Scientific studies suggest “organic” foods are neither healthier nor safer than genetically modified products or those grown conventionally.
InterNutrition, the Swiss Association for Research and Nutrition, used published scientific papers to compare alternative production methods.
It released an English-language summary of the report, originally in German, at the weekend.
“The specific combination of all useful approaches offers the greatest potential for sustainable agriculture and healthy foods,” it said.
“This means that the unilateral rejection of genetically modified plants would be unjustified and short-sighted.”
Summarising its most important findings, InterNutrition said some studies showed that organic foods may contain more fungal toxins than foods produced conventionally.
There were no significant differences between conventional and genetically modified feeds in terms of nutritional composition and effects on animals.
“Meat, milk and eggs from animals given GM feeds are just as harmless for human consumption as if they had come from animals fed on conventional feeds.”
The problem of cross-fertilisation by pollen (gene transfer) between genetically modified plants and related wild species as well as between transgenic and conventional crop varieties arose only with a few important species of cultivated plants.

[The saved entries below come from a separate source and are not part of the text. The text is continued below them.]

theorem step_mem {s t : State} (h : step s = .next t) : t.mem = s.mem := (step_frame h).2.2.1

/-- A step that does not end in Faulted has executed the instruction it fetched. -/
theorem step_effect_of_not_faulted {s t : State} (h : step s = .next t) (hok : t.runState ≠ .faulted) :
    ∃ i rest, s.fetch = .instr i rest ∧ t = (s.advancePC i.length).perform i := by
  obtain ⟨-, hinstr | ⟨n, r, -, rfl⟩⟩ := step_effect h
  · exact hinstr
  · exact absurd rfl hok

/-- A step that ends in Faulted has taken a fault of fetching (R198): no instruction ends there. -/
theorem step_effect_of_faulted {s t : State} (h : step s = .next t) (hfaulted : t.runState = .faulted) :
    ∃ n r, StepFault s n r ∧ t = (s.advancePC n).takeFault r := by
  obtain ⟨hrun, ⟨i, rest, -, rfl⟩ | hfault⟩ := step_effect h
  · obtain hkept | hhalted := (s.advancePC i.length).perform_runState i
    · rw [hkept, State.advancePC_runState, hrun] at hfaulted
      cases hfaulted
    · rw [hhalted] at hfaulted
      cases hfaulted
  · exact hfault

end Sys2Proof.Machine
end

section
/-!
The invariant: what a step or a host action does to memory and to the fault record, and that this keeps record and loop
state in agreement.
-/
namespace Sys2Proof.Machine

/-- What a move may do to the fault record and the loop state: keep the one and neither enter nor leave Faulted, clear the
record outside Faulted, or take a fault, never the resolver's (R31, R192, R196). -/
inductive RecordMove (s t : State) : Prop where
  | keeps (hfault : t.fault = s.fault) (hstate : t.runState = .faulted ↔ s.runState = .faulted)
  | clears (hfault : t.fault = none) (hstate : t.runState ≠ .faulted)
  | takes (r : FaultRecord) (hr : r ≠ .invalidAddressingMode) (hfault : t.fault = some r)
      (hstate : t.runState = .faulted)

theorem RecordMove.keeps_agreement {s t : State} (h : RecordMove s t)
    (hs : s.fault.isSome = true ↔ s.runState = .faulted) : t.fault.isSome = true ↔ t.runState = .faulted := by
  cases h with
  | keeps hfault hstate => rw [hfault, hstate, hs]
  | clears hfault hstate => simp [hfault, hstate]
  | takes r hr hfault hstate => simp [hfault, hstate]

theorem RecordMove.never_miswired {s t : State} (h : RecordMove s t) (hs : s.fault ≠ some .invalidAddressingMode) :
    t.fault ≠ some .invalidAddressingMode := by
  cases h with
  | keeps hfault hstate => rwa [hfault]
  | clears hfault hstate => simp [hfault]
  | takes r hr hfault hstate => simpa [hfault] using hr

theorem RecordMove.keeps_inv {s t : State} (h : RecordMove s t) (hmem : s.mem.wf = true → t.mem.wf = true)
    (hs : Inv s) : Inv t :=
  ⟨hmem hs.1, h.keeps_agreement hs.2⟩

theorem step_recordMove {s t : State} (h : step s = .next t) : RecordMove s t := by
  by_cases hfaulted : t.runState = .faulted
  · obtain ⟨n, r, hfault, rfl⟩ := step_effect_of_faulted h hfaulted
    exact .takes r hfault.ne_invalidAddressingMode rfl rfl
  · obtain ⟨i, rest, -, rfl⟩ := step_effect_of_not_faulted h hfaulted
    exact .keeps (by simp) (iff_of_false hfaulted (by simp [(step_effect h).1]))

theorem step_keeps_inv {s t : State} (hinv : Inv s) (h : step s = .next t) : Inv t :=
  (step_recordMove h).keeps_inv (fun hwf => by rwa [step_mem h]) hinv

/-- Settles O44: a step leaves memory alone, and takes a fault or neither enters nor leaves Faulted. -/
theorem everyStepKeepsTheInvariant : Obligations.EveryStepKeepsTheInvariant :=
  fun _ _ => step_keeps_inv

/-! ## The host's actions -/

/-- What an accepted action leaves (R221 to R228, R35). -/
def State.acted (act : HostAction) (s : State) : State :=
  match act with
  | .reset => s.doReset
  | .load program => s.doLoad program
  | .run => s.doRun
  | .loadAndRun program => s.doLoadAndRun program
  | .interpret rom => s.doInterpret rom
  | .write w => s.doWrite w

/-- `reset` and the direct writes are accepted in Faulted too (R232). -/
def HostAction.inFaulted : HostAction → Bool
  | .reset | .write _ => true
  | .load _ | .run | .loadAndRun _ | .interpret _ => false

theorem hostAct_next {act : HostAction} {s t : State} (h : hostAct act s = .next t) :
    s.runState ≠ .running ∧ (act.inFaulted = false → s.runState ≠ .faulted) ∧ t = s.acted act := by
  cases act with
  | reset | write _ =>
    obtain ⟨hrun, rfl⟩ := acceptedIfStopped_next h
    exact ⟨hrun, fun hact => Bool.noConfusion hact, rfl⟩
  | load _ | run | loadAndRun _ | interpret _ =>
    obtain ⟨hrun, hfaulted, rfl⟩ := acceptedIfSound_next h
    exact ⟨hrun, fun _ => hfaulted, rfl⟩

theorem doLoad_wf {s : State} (h : s.mem.wf = true) (program : List Byte) : (s.doLoad program).mem.wf = true := by
  obtain hfits | hlong := le_or_gt program.length 0x8000
  · rw [doLoad_accepted hfits]
    exact loadedMemory_wf h program
  · rw [doLoad_tooLong hlong]
    exact h

theorem doLoadAndRun_mem (s : State) (program : List Byte) : (s.doLoadAndRun program).mem = (s.doLoad program).mem := by
  obtain hfits | hlong := le_or_gt program.length 0x8000
  · rw [doLoadAndRun_accepted hfits]
    rfl
  · rw [doLoadAndRun_tooLong hlong]

theorem acted_wf {s : State} (h : s.mem.wf = true) (act : HostAction) : (s.acted act).mem.wf = true := by
  cases act with
  | load program => exact doLoad_wf h program
  | loadAndRun program =>
    rw [State.acted, doLoadAndRun_mem]
    exact doLoad_wf h program
  | write w => exact doWrite_wf h w
  | reset | run | interpret _ => exact h

theorem doLoad_recordMove (s : State) (program : List Byte) : RecordMove s (s.doLoad program) := by
  obtain hfits | hlong := le_or_gt program.length 0x8000
  · rw [doLoad_accepted hfits]
    exact .keeps rfl Iff.rfl
  · rw [doLoad_tooLong hlong]
    exact .takes _ FaultRecord.noConfusion rfl rfl

theorem doLoadAndRun_recordMove (s : State) (program : List Byte) : RecordMove s (s.doLoadAndRun program) := by
  obtain hfits | hlong := le_or_gt program.length 0x8000
  · rw [doLoadAndRun_accepted hfits]
    exact .clears rfl RunState.noConfusion
  · rw [doLoadAndRun_tooLong hlong]
    exact doLoad_recordMove s program

theorem hostAct_recordMove {act : HostAction} {s t : State} (h : hostAct act s = .next t) : RecordMove s t := by
  obtain ⟨-, hfaulted, rfl⟩ := hostAct_next h
  cases act with
  | reset => exact .clears rfl RunState.noConfusion
  | load program => exact doLoad_recordMove s program
  | loadAndRun program => exact doLoadAndRun_recordMove s program
  | run | interpret _ => exact .keeps rfl (iff_of_false RunState.noConfusion (hfaulted rfl))
  | write w => cases w <;> exact .keeps rfl Iff.rfl

theorem hostAct_keeps_inv {act : HostAction} {s t : State} (hinv : Inv s) (h : hostAct act s = .next t) : Inv t := by
  refine (hostAct_recordMove h).keeps_inv (fun hwf => ?_) hinv
  obtain ⟨-, -, rfl⟩ := hostAct_next h
  exact acted_wf hwf act

/-- Settles O45: each action writes memory by canonical writes only, and moves the record as `RecordMove` says. -/
theorem everyHostActionKeepsTheInvariant : Obligations.EveryHostActionKeepsTheInvariant :=
  fun _ _ _ => hostAct_keeps_inv

/-- Settles O53: steps and host actions keep the invariant, and neither records the resolver's fault. -/
theorem stepsAndHostActionsKeepSoundAndNeverMiswired : Obligations.StepsAndHostActionsKeepSoundAndNeverMiswired := by
  rintro s t hinv hfault (hstep | ⟨act, hact⟩)
  · exact ⟨step_keeps_inv hinv hstep, (step_recordMove hstep).never_miswired hfault⟩
  · exact ⟨hostAct_keeps_inv hinv hact, (hostAct_recordMove hact).never_miswired hfault⟩

/-- Settles O43: nothing is listed in memory, the machine is Idle and no fault is recorded. -/
theorem resetMeetsTheInvariant : Obligations.ResetMeetsTheInvariant :=
  ⟨reset_mem_wf, iff_of_false Bool.noConfusion RunState.noConfusion⟩

/-- Settles O46: it holds at power-on, and O53 is its step. -/
theorem reachableStatesAreSoundAndNeverMiswired : Obligations.ReachableStatesAreSoundAndNeverMiswired := by
  intro s hreach
  induction hreach with
  | powerOn => exact ⟨resetMeetsTheInvariant, by simp [State.reset]⟩
  | step _ hstep ih => exact stepsAndHostActionsKeepSoundAndNeverMiswired _ _ ih.1 ih.2 (.inl hstep)
  | host act _ hact ih => exact stepsAndHostActionsKeepSoundAndNeverMiswired _ _ ih.1 ih.2 (.inr ⟨act, hact⟩)

end Sys2Proof.Machine
end

section
/-!
Family 20_memory.md section 8: the instruction stream under `interpret`, by unreduced position.
-/
namespace Sys2Proof.Machine

/-- The unreduced position of an address: one wrap for an address below `pc`, one for a `pc` already past `0xFFFF`
(R70). -/
theorem State.streamIndex_eq (s : State) (pos : Addr) :
    s.streamIndex pos =
      (if s.pastTop then 65536 else 0) + (if s.pc.toNat ≤ pos.toNat then 0 else 65536) + pos.toNat := by
  have hpc := s.pc.isLt
  have hpos := pos.isLt
  simp only [State.streamIndex, State.pcIndex, BitVec.toNat_sub]
  split <;> split <;> omega

theorem State.iRead_rom_ok {s : State} {rom : List Byte} {pos : Addr} {b : Byte} (hsrc : s.src = .rom rom)
    (hidx : s.streamIndex pos < 2 ^ 16) (hget : rom[s.streamIndex pos]? = some b) : s.iRead pos = .ok b := by
  obtain ⟨hlen, -⟩ := List.getElem?_eq_some_iff.1 hget
  rw [State.iRead_rom hsrc, if_pos ⟨hidx, hlen⟩, List.getD_eq_getElem?_getD, hget, Option.getD_some]

theorem State.iRead_rom_raise {s : State} {rom : List Byte} {pos : Addr} (hsrc : s.src = .rom rom)
    (hend : min rom.length 65536 ≤ s.streamIndex pos) : s.iRead pos = .raise (.fetchOutOfRange (s.streamIndex pos)) := by
  rw [State.iRead_rom hsrc, if_neg (by omega)]

/-- What can be read stands within the sequence and its first 65536 bytes (R70). -/
theorem State.streamIndex_lt_of_iRead {s : State} {rom : List Byte} {pos : Addr} {b : Byte} (hsrc : s.src = .rom rom)
    (h : s.iRead pos = .ok b) : s.streamIndex pos < min rom.length 65536 := by
  by_contra hend
  rw [State.iRead_rom_raise hsrc (by omega)] at h
  cases h

/-- Settles O8: the byte at the unreduced position, or the fault there; an address below `pc`, or a `pc` past the top,
adds 65536 to it. -/
theorem streamReadsMemoryOrTheSequence : Obligations.StreamReadsMemoryOrTheSequence := by
  refine fun s pos => ⟨fun hsrc => State.iRead_mem hsrc pos, fun rom b hsrc hpast hle hget => ?byte,
    fun rom hsrc hpast hle hlen => ?pastEnd, fun rom hsrc hwrapped => ?wrapped⟩
  case byte =>
    have hidx : s.streamIndex pos = pos.toNat := by simp [State.streamIndex_eq, hpast, hle]
    exact State.iRead_rom_ok hsrc (hidx ▸ pos.isLt) (hidx ▸ hget)
  case pastEnd =>
    have hidx : s.streamIndex pos = pos.toNat := by simp [State.streamIndex_eq, hpast, hle]
    have := State.iRead_rom_raise (pos := pos) hsrc (by omega)
    rwa [hidx] at this
  case wrapped =>
    have hidx := s.streamIndex_eq pos
    have hpos := pos.isLt
    have htop : 65536 ≤ s.streamIndex pos := by
      obtain hpast | hlt := hwrapped
      · rw [hidx, if_pos hpast]; omega
      · rw [hidx, if_neg (Nat.not_le.2 hlt)]; omega
    refine ⟨s.streamIndex pos, htop, ?_, State.iRead_rom_raise hsrc (by omega)⟩
    rw [hidx]
    split <;> split <;> omega

/-- Settles O26: the opcode fetch raises at the unreduced position of `pc`, and the step takes that fault where it
stands. -/
theorem opcodeFetchPastTheEndIsTakenAsAFault : Obligations.OpcodeFetchPastTheEndIsTakenAsAFault := by
  intro s rom hrun hsrc
  have hfault (position : Nat) (hidx : s.pcIndex = position) (hend : min rom.length 65536 ≤ position) :
      step s = .next (s.takeFault (.fetchOutOfRange position)) := by
    have hread := State.iRead_rom_raise (pos := s.pc) hsrc (by rwa [State.streamIndex_pc, hidx])
    rw [State.streamIndex_pc, hidx] at hread
    exact step_of_iRead_opcode_raise hrun hread
  refine ⟨fun hpast hlen => hfault s.pc.toNat ?_ (by omega), fun hpast => hfault (65536 + s.pc.toNat) ?_ (by omega)⟩
  · simp [State.pcIndex, hpast]
  · simp [State.pcIndex, hpast]

/-! ## Positions counted from `pc` -/

section fromPc
variable {s : State} {rom : List Byte} {op : Byte} {k : Nat}

/-- An opcode that can be read under `interpret` stands below the top, so `pc` is its position. -/
theorem State.pcIndex_of_iRead (hsrc : s.src = .rom rom) (hread : s.iRead s.pc = .ok op) : s.pcIndex = s.pc.toNat := by
  have hlt := State.streamIndex_lt_of_iRead hsrc hread
  rw [State.streamIndex_pc, State.pcIndex] at hlt
  rw [State.pcIndex, if_neg]
  intro hpast
  rw [if_pos hpast] at hlt
  omega

theorem State.iRead_ofNat_raise_of_end (hsrc : s.src = .rom rom) (hread : s.iRead s.pc = .ok op) (hk : k < 2 ^ 16)
    (hend : min rom.length 65536 ≤ s.pc.toNat + k) :
    s.iRead (s.pc + BitVec.ofNat 16 k) = .raise (.fetchOutOfRange (s.pc.toNat + k)) := by
  have hidx : s.streamIndex (s.pc + BitVec.ofNat 16 k) = s.pc.toNat + k := by
    rw [State.streamIndex_add s hk, State.pcIndex_of_iRead hsrc hread]
  rw [State.iRead_rom_raise hsrc (by rwa [hidx]), hidx]

theorem State.iRead_ofNat_ok_of_lt (hsrc : s.src = .rom rom) (hread : s.iRead s.pc = .ok op) (hk : k < 2 ^ 16)
    (hlt : s.pc.toNat + k < min rom.length 65536) : ∃ b, s.iRead (s.pc + BitVec.ofNat 16 k) = .ok b := by
  have hidx : s.streamIndex (s.pc + BitVec.ofNat 16 k) = s.pc.toNat + k := by
    rw [State.streamIndex_add s hk, State.pcIndex_of_iRead hsrc hread]
  have hlen : s.pc.toNat + k < rom.length := by omega
  exact ⟨rom[s.pc.toNat + k], State.iRead_rom_ok hsrc (by omega) (by rw [hidx, List.getElem?_eq_getElem hlen])⟩

end fromPc

end Sys2Proof.Machine
end

section
/-!
Family 42_load.md, the three forms: each is fetched, has its effect, or takes the fault of its first missing operand byte.
-/
namespace Sys2Proof.Machine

Growing crops by various agricultural systems side by side had always been possible and would continue to be so in future, the report said.
“The field studies carried out so far with transgenic, pest resistant crops do not confirm the environmental risks predicted by critics.”
The study found that worldwide, roughly 10.5 million hectares were given over to organic farming. Around 44.3 million hectares, mostly in the United States, were under transgenic plants.
The global market for organic foods was estimated at just under $US20 billion ($49.4 billion) and growing fast, while the market for GM plants was around $US3 billion.